-- ==== Sys2Proof/Machine/Operands.lean ====
section
/-! DEFINITION. The Register Table Unit and operand resolution: the tables' contents and the lookup
(spec/40_register_table.md rules R80 to R88), the register names (rules R25, R26), the width select, the resolution of
both selectors and the direction tie-break (spec/41_mov_decoder.md rules R102 to R104). Register-direct is the only
operand form (rules R64, R67). -/

namespace Sys2Proof.Machine

/-- The word register of a selector (rule R25, word column). -/
def wordName (sel : Sel) : String :=
  match sel.toNat with
  | 0 => "ax"
  | 1 => "cx"
  | 2 => "dx"
  | 3 => "bx"
  | 4 => "sp"
  | 5 => "bp"
  | 6 => "si"
  | _ => "di"

/-- The byte register of a selector (rule R25, byte column). -/
def byteName (sel : Sel) : String :=
  match sel.toNat with
  | 0 => "al"
  | 1 => "cl"
  | 2 => "dl"
  | 3 => "bl"
  | 4 => "ah"
  | 5 => "ch"
  | 6 => "dh"
  | _ => "bh"

/-- The RegId of a width class and a selector (rule R26). -/
def regId (wclass : WidthClass) (sel : Sel) : RegId := wclass ++ sel

/-- `Name(id)` (rule R26). -/
def regName (id : RegId) : String :=
  if id.getLsbD 3 then wordName (id.extractLsb' 0 3) else byteName (id.extractLsb' 0 3)

/-- The word table's 16 entries, reg form then rm form (rule R80). -/
def wordTable : List (Key × String) :=
  [(0, "ax"), (8, "cx"), (16, "dx"), (24, "bx"), (32, "sp"), (40, "bp"), (48, "si"), (56, "di"),
   (0, "ax"), (1, "cx"), (2, "dx"), (3, "bx"), (4, "sp"), (5, "bp"), (6, "si"), (7, "di")]

/-- The byte table's 16 entries, reg form then rm form (rule R80). -/
def byteTable : List (Key × String) :=
  [(0, "al"), (8, "cl"), (16, "dl"), (24, "bl"), (32, "ah"), (40, "ch"), (48, "dh"), (56, "bh"),
   (0, "al"), (1, "cl"), (2, "dl"), (3, "bl"), (4, "ah"), (5, "ch"), (6, "dh"), (7, "bh")]

/-- The table a width class selects (rule R82). -/
def table (wclass : WidthClass) : List (Key × String) := if wclass = 1 then wordTable else byteTable

/-- The RTU's lookup: a key of the rm form, a key of the reg form, or key-not-found (rules R84, R85). -/
def lookup (wclass : WidthClass) (key : Key) : Except Fault RegId :=
  if key.extractLsb' 3 5 = 0 then .ok (regId wclass (key.extractLsb' 0 3))
  else if key.extractLsb' 6 2 = 0 ∧ key.extractLsb' 0 3 = 0 then .ok (regId wclass (key.extractLsb' 3 3))
  else .error (.lookupFault wclass key)

/-- The width select over the width field's byte-frame value; a value other than 0 and 1 is a decode failure, never
empty operands (rules R102, R124). -/
def widthSelect (wBf : BitVec 8) : Except Fault WidthClass :=
  if wBf = 1 then .ok 1 else if wBf = 0 then .ok 0 else .error (.widthFault wBf)

/-- The operand pair of one instruction. -/
structure Operands where
  src : RegId
  dst : RegId
deriving DecidableEq, Repr

/-- The direction tie-break: the sentinel 0b00000010 makes the reg field (`val1`) the destination (rule R104). -/
def tieBreak (dirBf : BitVec 8) (val1 val2 : RegId) : Operands :=
  if dirBf = 0b00000010 then { src := val2, dst := val1 } else { src := val1, dst := val2 }

/-- Steps 2 to 4 of the decode over the byte-frame values: width select, then the reg1 lookup, then the reg2 lookup, then
the tie-break. The first fault in that order is the one reported (rules R102 to R104, R125). -/
def resolveFrames (f : Frames) : Except Fault Operands :=
  match widthSelect f.wBf with
  | .error e => .error e
  | .ok wclass =>
    match lookup wclass f.reg1Bf with
    | .error e => .error e
    | .ok val1 =>
      match lookup wclass f.reg2Bf with
      | .error e => .error e
      | .ok val2 => .ok (tieBreak f.dirBf val1 val2)

end Sys2Proof.Machine
end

--------------------------------------------------

• [WHAT TO PRODUCE]
In the records, locate each line holding the string "List" and copy it.

• [OUTPUT OF THE EXERCISE]
def wordTable : List (Key × String) :=
def byteTable : List (Key × String) :=
def table (wclass : WidthClass) : List (Key × String) := if wclass = 1 then wordTable else byteTable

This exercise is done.